_How to complete this task_. Look below for the line containing "0x0064#16) := by decide" and the line containing "(after .lineStatus s).host.slot"; repeat exactly those two lines and all lines between them, and nothing else.

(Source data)

-- ==== Sys2Proof/Tests/Slice0.lean ====
section
/-! SUPPORT. Tests of single steps with values worked out from the spec, and for each statement that has hypotheses a
witness: a concrete state and operands that meet them. -/

namespace Sys2Proof.Tests

open Sys2Proof Sys2Proof.Machine

-- The many kernel evaluations below are checked one after another, each on the one thread.
set_option Elab.async false

/-! ## Sample states -/

/-- A SOURCE record of 16 bytes with every permit, one tick below its limit, at the version that 0 follows. -/
def source : Entry where
  state := .live
  handle := 0x105#9
  role := .source
  length := 16
  permits := ⟨true, true, true⟩
  limit := 100
  amended := false
  age := 99
  version := 63
  current := some [0]
  staged := none
  held := none
  staleSeen := false
  claimedSeen := false

/-- A SOURCE record of 64 bytes, four segments. -/
def longSource : Entry :=
  { source with length := 64, permits := ⟨false, true, true⟩, current := some [0, 1, 2, 3] }

/-- A MIRROR record of 16 bytes that has no data yet. -/
def mirror : Entry :=
  { source with
    state := .draft, role := .mirror, permits := ⟨false, false, false⟩, age := 0, version := 0, current := none }

/-- The part with entry 0 as given, in the Handle Index with its record OPEN and every cause in its mask. -/
def holding (x : Entry) : State :=
  { State.reset with
    table := (TableController.reset.setEntry 0 x).setIndex x.handle (some 0)
    pool := ⟨[], (List.finRange 384).drop x.cells.length⟩
    attention := AttentionUnit.reset.setRecord 0 ⟨.opened, x.handle, 0x1FFF#13, 0#13⟩ }

/-- The part in LISTEN with the phase given. -/
def listening (p : Phase) (s : State) : State :=
  { s with line := { s.line with mode := .listen, phase := p, idle := some 5 } }

/-- A frame in flight on entry 0, with its action, tag and number of characters. -/
def inFlight (p : Phase) (a : Action) (tag : Tag) (n : Nat) (s : State) : State :=
  { s with
    table := { s.table with inFlight := some 0 }
    line := { s.line with
      mode := .listen, phase := p, idle := some 5
      frame := { handle := some (s.entry 0).handle, action := some a, tag := some tag, entry := some 0
                 segment := if a = .fetch then some tag else none, n := some n, deadline := some (12 * n + 16) } } }

/-- A header received up to H2. -/
def headed (h : Handle) (a : BitVec 3) (tag : Tag) (s : State) : State :=
  { s with line := { s.line with
      mode := .listen, phase := .header, idle := some 5
      header := [syncByte, encodeH1 h, encodeH2 h a tag]
      check := crcRun crcStart [encodeH1 h, encodeH2 h a tag] } }

/-- Claim slot 0 as given. -/
def claimedBy (x : Slot) (s : State) : State := { s with claims := s.claims.setSlot 0 x }

/-- The pin on entry 0. -/
def pinned (k : PinKind) (o : PinOwner) (s : State) : State := s.setPin (some ⟨0, k, o⟩)

/-- A command outstanding. -/
def waitingFor (w : Work) (s : State) : State := { s with host := s.host.outstanding w }

/-- What a command gives. -/
def after (c : Instr) (s : State) : State :=
  match exec c s with
  | .next t => t
  | .fault _ => s
  | .refused _ => s

/-! ## What the sample states meet -/

theorem reset_entry (e : EntryNo) : TableController.reset.entry e = Entry.vacant := by
  simp [TableController.entry, TableController.reset]

theorem reset_lookup (h : Handle) : TableController.reset.lookup h = none := by
  simp [TableController.lookup, TableController.reset]

theorem holding_entry (x : Entry) (e : EntryNo) : (holding x).entry e = if e = 0 then x else Entry.vacant := by
  simp only [holding, State.entry, TableController.entry_setIndex, TableController.entry_setEntry, reset_entry]

theorem holding_memoryOk (x : Entry) : MemoryOk (holding x) := rfl

/-- The cells before the first free one are the entry's, in order. -/
theorem holding_cellsOk {x : Entry} (h : x.cells = (List.finRange 384).take x.cells.length) : CellsOk (holding x) := by
  have hc : (holding x).copyCells = x.cells := by
    have : ∀ l : List EntryNo, l.Nodup →
        (l.flatMap fun e => ((holding x).entry e).cells) = if (0 : EntryNo) ∈ l then x.cells else [] := by
      intro l hl
      induction l with
      | nil => rfl
      | cons a l ih =>
        have nd := List.nodup_cons.1 hl
        rw [List.flatMap_cons, ih nd.2]
        by_cases ha : a = 0
        · subst ha
          simp [holding_entry, nd.1]
        · simp [holding_entry, ha, Entry.cells, Entry.vacant, Ne.symm ha]
    exact (this _ (List.nodup_finRange 128)).trans (if_pos (List.mem_finRange 0))
  intro c
  rw [hc]
  have : ((holding x).pool.free ++ x.cells).Perm (List.finRange 384) := by
    have all := List.take_append_drop x.cells.length (List.finRange 384)
    rw [← h] at all
    exact all ▸ List.perm_append_comm
  rw [this.count_eq]
  exact List.count_eq_one_of_mem (List.nodup_finRange 384) (List.mem_finRange c)

theorem holding_indexOk {x : Entry} (h : x.state.indexed = true) : IndexOk (holding x) := by
  intro g e
  have hl : (holding x).table.lookup g = if g = x.handle then some 0 else none := by
    simp only [holding, TableController.lookup_setIndex, TableController.lookup_setEntry, reset_lookup]
  rw [hl, holding_entry]
  by_cases h0 : e = 0
  · simpa [h0, h] using eq_comm
  · simp [h0, Entry.vacant, EntryState.indexed, Ne.symm h0]

/-- The claim table with slot 0 alone in use. -/
theorem claimsOk_of_slot {s : State} (x : Slot)
    (h : s.claims = (⟨ClaimTable.noClaims, 1000⟩ : ClaimTable).setSlot 0 x) (ok : slotOk s x)
    (taken : s.line.frame.asking = false := by rfl) : ClaimsOk s := by
  have hs : ∀ k : SlotNo, s.claims.slot k = if k = 0 then x else .free := by
    intro k
    rw [h, ClaimTable.slot_setSlot]
    split
    · rfl
    · simp [ClaimTable.slot, ClaimTable.noClaims]
  refine ⟨fun k => ?_, fun e j k hj hk => ?_, by rw [h]; show 10 ≤ 1000 ∧ 1000 ≤ 60000; decide,
    fun _ _ ha => by simp [taken] at ha⟩
  · rw [hs]
    split
    · exact ok
    · trivial
  · rw [hs] at hj hk
    by_cases h0 : j = 0 <;> by_cases h1 : k = 0 <;> simp_all [Slot.names]

/-! ## Formats (R94 to R96, R167, R180) -/

/-- The one check of WellFormed: a STAGE whose parameters do not fit the count byte is ill formed. -/
theorem test_wellFormed_refuses_long_stage : wellFormed (.stage 0 0 (List.replicate 254 0x00#8)) = false := by
  decide +kernel

theorem test_wellFormed_accepts_stage : wellFormed (.stage 0 0 (List.replicate 253 0x00#8)) = true := by decide +kernel

/-- The worked header of section 5.5.1: bytes 41h 34h name handle 041h, a CLAIM, tag 3. -/
theorem test_header_bytes :
    headerHandle 0x41#8 0x34#8 = 0x041#9 ∧ Action.ofCode (headerAction 0x34#8) = some .claim ∧
      headerTag 0x34#8 = 3#4 := by decide

/-- Bit 0 of H2 is the handle's ninth bit: 05h 81h is a FETCH of segment 8 of handle 105h. -/
theorem test_header_ninth_bit :
    headerHandle 0x05#8 0x81#8 = 0x105#9 ∧ Action.ofCode (headerAction 0x81#8) = some .fetch ∧
      headerTag 0x81#8 = 8#4 := by decide

/-- The worked values of section 5.5.1: the header 41h 34h has the check 15h, the answer 01h after it 6Ch. -/
theorem test_check_of_worked_frame :
    crcRun crcStart [0x41#8] = 0x33#8 ∧ crcRun crcStart [0x41#8, 0x34#8] = 0x15#8 ∧
      withCheck 0x15#8 [0x01#8] = [0x01#8, 0x6C#8] := by decide

/-- A FETCH tag byte and a captured one (R108, R179). -/
theorem test_tag_byte :
    tagByte true false 5#6 = 0x85#8 ∧ tagVersion 0x7F#8 = 63#6 ∧ tagStale 0x7F#8 = true ∧
      tagClaimed 0x7F#8 = false := by decide

/-- FIND of handle 105h, written out from R180: code 17h, two parameters, high byte first. -/
theorem test_frame_find :
    judgeFrame [0x17#8, 0x02#8, 0x01#8, 0x05#8] = .frame 0x17#8 [0x01#8, 0x05#8] ∧
      decodeCommand 0x17#8 [0x01#8, 0x05#8] = .command (.find 0x0105#16) := by decide

/-- AMEND's parameters in R180's order: entry, selector, permits, mask, limit. -/
theorem test_frame_amend :
    decodeCommand 0x11#8 [0x7F#8, 0x06#8, 0x01#8, 0x12#8, 0x34#8, 0x00#8, 0x64#8] =
      .command (.amend 0x7F#8 0x06#8 0x01#8 0x1234#16 0x0064#16) := by decide

/-- A frame one byte short, and one that declares 41 parameters (R167). -/
theorem test_bad_frames :
    judgeFrame [0x17#8, 0x02#8, 0x01#8] = .badFrame ∧
      judgeFrame (0x12#8 :: 0x29#8 :: List.replicate 41 0x00#8) = .badFrame := by decide

/-- No row of the table has bits (log 25). -/
theorem test_table_word : decodeTableWord 16 0x1234 = none ∧ State.reset.withFetchWord 16 0x1234 = State.reset :=
  ⟨rfl, rfl⟩

/-! ## The Host Port -/

/-- The first transaction after a reset shifts out STARTED and an empty reply (R166, R172). -/
theorem test_csFall_started : (after .csFall State.reset).host.sdo = some [0x01#8, 0x00#8] := by decide +kernel

/-- A frame cut short is BAD_FRAME (R167); SDO carries STARTED, a length of 0, and 00h after the image (R166). -/
theorem test_csRise_badFrame :
    let s := after (.csRise [0x17#8, 0x02#8, 0x01#8]) (after .csFall State.reset)
    s.host.slot = ⟨.badFrame, []⟩ ∧ s.host.shifted = [0x01#8, 0x00#8, 0x00#8] := by decide +kernel

/-- A whole frame is handed to its block, READY deasserted; the block's turn then answers it (R168, R173). -/
theorem test_csRise_hands_over :
    let s := after (.csRise [0x31#8, 0x00#8]) (after .csFall State.reset)
    (s.host.ready, s.host.work) = (false, some (.handed .lineStatus)) ∧
      (after .lineStatus s).host.slot = ⟨.done, [0x00#8, 0x00#8, 0x00#8]⟩ := by decide +kernel

theorem test_nop_keeps_slot : (after .nop State.reset).host = State.reset.host := by decide +kernel

theorem test_powerOn_deasserts_ready :
    (after .powerOn (holding source)).host.ready = false ∧
      ((after .powerOn (holding source)).entry 0).state = .vacant := by decide +kernel

theorem test_pinReset_default_lease :
    (after .pinReset { State.reset with claims := ⟨ClaimTable.noClaims, 10⟩ }).claims.lease = 1000 := by
  decide +kernel

/-- A CS already low when the reset ends is a fall of CS (R172). -/
theorem test_resetRelease_reads_low_cs :
    (after .resetRelease (after .csFall (after .pinReset State.reset))).host.sdo = some [0x02#8, 0x00#8] := by
  decide +kernel

theorem test_initialisation_completes :
    (after .initialisationComplete (after .resetRelease (after .powerOn State.reset))).host = State.reset.host := by
  decide +kernel

/-- RESTART keeps the configuration (R176). -/
theorem test_restart_keeps_configuration :
    let s := after .restart (after (.configure 0x03#8 0x0028#16 0x07#8 0x000A#16) (holding source))
    (s.line.rate, s.line.hold, s.line.idleLimit, s.claims.lease) = (.r38400, 40, 7, 10) ∧
      (s.entry 0).state = .vacant := by decide +kernel

theorem test_restartCharacterEnd_completes :
    (after .restartCharacterEnd (waitingFor .restart (inFlight .answering .probe 0 5 (holding source)))).host.slot =
      ⟨.done, []⟩ := by decide +kernel

/-! ## Records and copies -/

/-- DEFINE takes the lowest-numbered VACANT entry and adds RETIRED to the mask (R8, R16). -/
theorem test_define_takes_entry_1 :
    let s := after (.define 0x01FF#16 0x01#8 0x40#8 0x06#8 0x0000#16 0x0003#16) (holding source)
    s.host.slot = ⟨.done, [0x01#8]⟩ ∧ s.table.lookup 0x1FF#9 = some 1 ∧
      (s.attention.record 1).mask = 0x1003#13 := by decide +kernel

/-- A length of 65 is refused (R15). -/
theorem test_define_length_65 :
    (after (.define 0x01FF#16 0x01#8 0x41#8 0x00#8 0x0000#16 0x0000#16) State.reset).host.slot =
      ⟨.badArgument, []⟩ := by decide +kernel

/-- STORE_OK above 16 bytes is refused in an AMEND (R17). -/
theorem test_amend_store_permit :
    (after (.amend 0x00#8 0x01#8 0x01#8 0x0000#16 0x0000#16) (holding longSource)).host.slot =
      ⟨.badArgument, []⟩ := by decide +kernel

theorem test_amend_limit_alone :
    ((after (.amend 0x00#8 0x04#8 0x00#8 0x0000#16 0x0001#16) (holding source)).entry 0) =
      { source with limit := 1, amended := true } := by decide +kernel

/-- A first STAGE of four segments takes cells 4 to 7, and byte 63 is written in cell 7 (R30, R32). -/
theorem test_stage_last_byte :
    let s := after (.stage 0x00#8 0x3F#8 [0xAA#8]) (holding longSource)
    (s.entry 0).staged = some [4, 5, 6, 7] ∧ s.pool.bytes = [(127, 0xAA#8)] := by decide +kernel

/-- A COMMIT from version 63 answers 0 and frees the old cell to the tail (R6, R31, R39). -/
theorem test_commit_wraps_the_version :
    let s := after (.commit 0x00#8) (after (.stage 0x00#8 0x00#8 [0xAA#8]) (holding source))
    s.host.slot = ⟨.done, [0x00#8]⟩ ∧ (s.entry 0).current = some [1] ∧ s.pool.free.getLast? = some 0 := by
  decide +kernel

/-- A COMMIT under the pin keeps the old copy as the held copy, at its version (R39). -/
theorem test_commit_under_the_pin :
    let s := after (.commit 0x00#8) (after (.stage 0x00#8 0x00#8 [0xAA#8]) (pinned .current .frame (holding source)))
    (s.entry 0).held = some ⟨[0], 63⟩ ∧ s.table.pin = some ⟨0, .held, .frame⟩ := by decide +kernel

theorem test_discard_frees :
    let s := after (.discard 0x00#8) (after (.stage 0x00#8 0x00#8 [0xAA#8]) (holding source))
    (s.entry 0).staged = none ∧ s.pool.free.getLast? = some 1 := by decide +kernel

/-- READ gives version, state, source flags, then the bytes (R42). -/
theorem test_read_two_bytes :
    (after (.read 0x00#8 0x0E#8 0x02#8)
      { holding source with pool := ⟨[(15, 0x5A#8)], [1]⟩ }).host.slot =
        ⟨.done, [0x3F#8, 0x02#8, 0x00#8, 0x00#8, 0x5A#8]⟩ := by decide +kernel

_Problem solution_.
      .command (.amend 0x7F#8 0x06#8 0x01#8 0x1234#16 0x0064#16) := by decide

/-- A frame one byte short, and one that declares 41 parameters (R167). -/
theorem test_bad_frames :
    judgeFrame [0x17#8, 0x02#8, 0x01#8] = .badFrame ∧
      judgeFrame (0x12#8 :: 0x29#8 :: List.replicate 41 0x00#8) = .badFrame := by decide

/-- No row of the table has bits (log 25). -/
theorem test_table_word : decodeTableWord 16 0x1234 = none ∧ State.reset.withFetchWord 16 0x1234 = State.reset :=
  ⟨rfl, rfl⟩

/-! ## The Host Port -/

/-- The first transaction after a reset shifts out STARTED and an empty reply (R166, R172). -/
theorem test_csFall_started : (after .csFall State.reset).host.sdo = some [0x01#8, 0x00#8] := by decide +kernel

/-- A frame cut short is BAD_FRAME (R167); SDO carries STARTED, a length of 0, and 00h after the image (R166). -/
theorem test_csRise_badFrame :
    let s := after (.csRise [0x17#8, 0x02#8, 0x01#8]) (after .csFall State.reset)
    s.host.slot = ⟨.badFrame, []⟩ ∧ s.host.shifted = [0x01#8, 0x00#8, 0x00#8] := by decide +kernel

/-- A whole frame is handed to its block, READY deasserted; the block's turn then answers it (R168, R173). -/
theorem test_csRise_hands_over :
    let s := after (.csRise [0x31#8, 0x00#8]) (after .csFall State.reset)
    (s.host.ready, s.host.work) = (false, some (.handed .lineStatus)) ∧
      (after .lineStatus s).host.slot = ⟨.done, [0x00#8, 0x00#8, 0x00#8]⟩ := by decide +kernel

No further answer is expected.